Государыня жила, с переезда в новый дворец, в нескольких горницах на противоположном конце от государя и вела жизнь самую тихую и скромную. Она почти никуда не выезжала, и только иногда бывал у нее Никита Иванович Панин, воспитатель наследника, графы Разумовские, канцлер Воронцов, чаще же других княгиня Дашкова. Сама императрица иногда вечером отправлялась в гости к княгине Дашковой и там видалась с некоторыми офицерами гвардии. Одних она знала давно, а других ей представили недавно.
После Фоминой недели государыню стали просто осаждать сановники, сенаторы и члены синода и всякие нечиновные люди убедительными просьбами узнать содержание нового мирного трактата. Екатерина Алексеевна отлично понимала все громадное значение договора для общественного мнения. Чем ужаснее, невозможнее и позорнее для России окажется этот договор, тем более выигрывает та партия, которая теперь называет себя «елизаветинцами» и которой, по выражению Алексея Орлова, следовало без страха и искренне давно назваться «екатерининцами».
Однажды утром государыня вызвала к себе своего юного друга Екатерину Романовну Дашкову и встретила ее со слезами:
– Ну, княгиня, пришла пора доказывать слова делом. Если вы меня любите, вы должны непременно исполнить мою просьбу.
– Все на свете! – воскликнула Дашкова, засияв лицом.
– Да, вы всегда так: все на свете! Готовы будете сейчас, как птичка, взмахнуть крылами и взлететь в самое небо. А потом тотчас струсите и пригорюнитесь и, вместо того чтобы парить в облаках, начнете ползать, как букашка по земле.

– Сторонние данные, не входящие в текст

-- ==== Sys2Proof/Config.lean ====
section
/-! DEFINITION. What is fixed for the life of an instance and left open by the spec: the classifier `K` (R84) and the
delivery order across observers (R193). Both are constants without a body, so no proof can see their values.
The numeric parameters of R5 stand in Machine/Params.lean. -/

namespace Sys2Proof

/-- The classifier interface (30_encoding.md R84): six total predicates on Message bytes, and nothing else of the
out-of-scope MessageType classifier. -/
structure Classifier where
  /-- The bytes are a "send packet immediate" command. -/
  isImmPacket : List Byte → Bool
  /-- The bytes are a "set switch with ack" command. -/
  isSwitchWithAck : List Byte → Bool
  /-- The bytes are the "packet accepted" reply. -/
  isImmAccepted : List Byte → Bool
  /-- The bytes are the "buffer full" reply. -/
  isImmBufferFull : List Byte → Bool
  /-- The bytes are the switch "accepted" reply. -/
  isSwitchAccepted : List Byte → Bool
  /-- The bytes are the switch "rejected" reply. -/
  isSwitchRejected : List Byte → Bool
deriving Inhabited

/-- The exclusivity laws R84 allows a model to assume of `K`. The machine assumes none of them: its tests stand in the
fixed order R159 gives (93 U2). -/
def Classifier.Lawful (K : Classifier) : Prop :=
  ∀ bs, ¬(K.isImmPacket bs = true ∧ K.isSwitchWithAck bs = true) ∧
    ¬(K.isImmAccepted bs = true ∧ K.isImmBufferFull bs = true) ∧
    ¬(K.isSwitchAccepted bs = true ∧ K.isSwitchRejected bs = true)

/-- The instance's classifier, fixed before reset (R84, R232; decision D16; log 8). -/
opaque Config.K : Classifier

/-- FREE VALUE (R193, 93 U7; log 7): for delivery number `draw`, the place among `n` already placed observers where the
next one goes. Any value is allowed; a place past the end means last. -/
opaque Config.deliverSlot (draw n : Nat) : Nat

end Sys2Proof
end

– Merci за сравнение, – обиделась княгиня. – Оно и злое и несправедливое. Я сейчас же докажу вам, что умею летать. Что прикажете?
– Ехать сейчас же к Елизавете Романовне…
Дашкова двинулась всем телом и вытаращила глаза на государыню.
– Ну вот видите! – вымолвила та, улыбаясь.
– Но, ваше величество, вы знаете, что я с ней прекратила всякие отношения, что я, не роняя чувства собственного достоинства, не могу с ней знаться. Она бесстыдно приняла теперь свою роль… Она на днях переезжает в особое помещение, в этот же самый дворец…
– Все это я давно знаю лучше вас, но дело важное.
– Но зачем же я поеду?
– Во всем Петербурге, княгиня, только барон Гольц и, конечно, ваша сестра знают содержание нового мирного договора.
– Я вас уже просила не называть ее моей сестрой.
– Виновата, не спорьте о мелочах. Итак, Елизавета Романовна, помимо Гольца, знает наверное подробное содержание договора. Так как и государь и она тоже, ils sont tous les deux discrets, comme deux coups de canon[2], то в ваших руках, княгиня, дело огромной важности. Если вы поедете к ней, обойдетесь с ней ласково, то она расскажет вам все… Мы все будем обязаны вам, будем знать, какую кухню состряпал Фридрих! И будем знать а́ quoi nous en tenir[3]!
Дашкова стояла сумрачная, опустив голову. Она была умна и смела, в то же время крайне пылка и мечтательна. Постоянно грезились ей великие подвиги и громкие дела, но все эти подвиги и дела всегда являлись в ее воображении в каких-то сияющих формах. Всякий подвиг был прежде всего поэтичен и прелестен. Если она мечтала о женской деятельности, то ее воображению являлась непременно Орлеанская дева. Но эта Иоанна д, Арк не являлась ей замарашкой, крестьянкой, пасущей стадо и в холод, и в дождь, а являлась прелестной, раздушенной пастушкой, окруженной барашками, увитыми розовыми ленточками. Эта Иоанна не являлась ей измученной, голодной, не слезавшей с лошади несколько дней, ездящей на простой лошади и воодушевляющей своим присутствием тоже изморенных воинов. Она представлялась ей в золотой броне, скачущей на дивном коне, в дивном убранстве. И по мановению ее меча истребляются как бы сами собой враги ее отечества. Она берет города, как ветхозаветный герой: одним звуком трубным!
И в душе юной женщины, недавно вышедшей замуж, являлся постоянно кажущийся разлад. Она готова на подвиг самый трудный, самый страшный, но с тем условием, чтобы подвиг этот, с одной стороны, отозвался сразу во всей Европе, а с другой стороны, был бы тоже увит розовыми ленточками и опрыскан духами.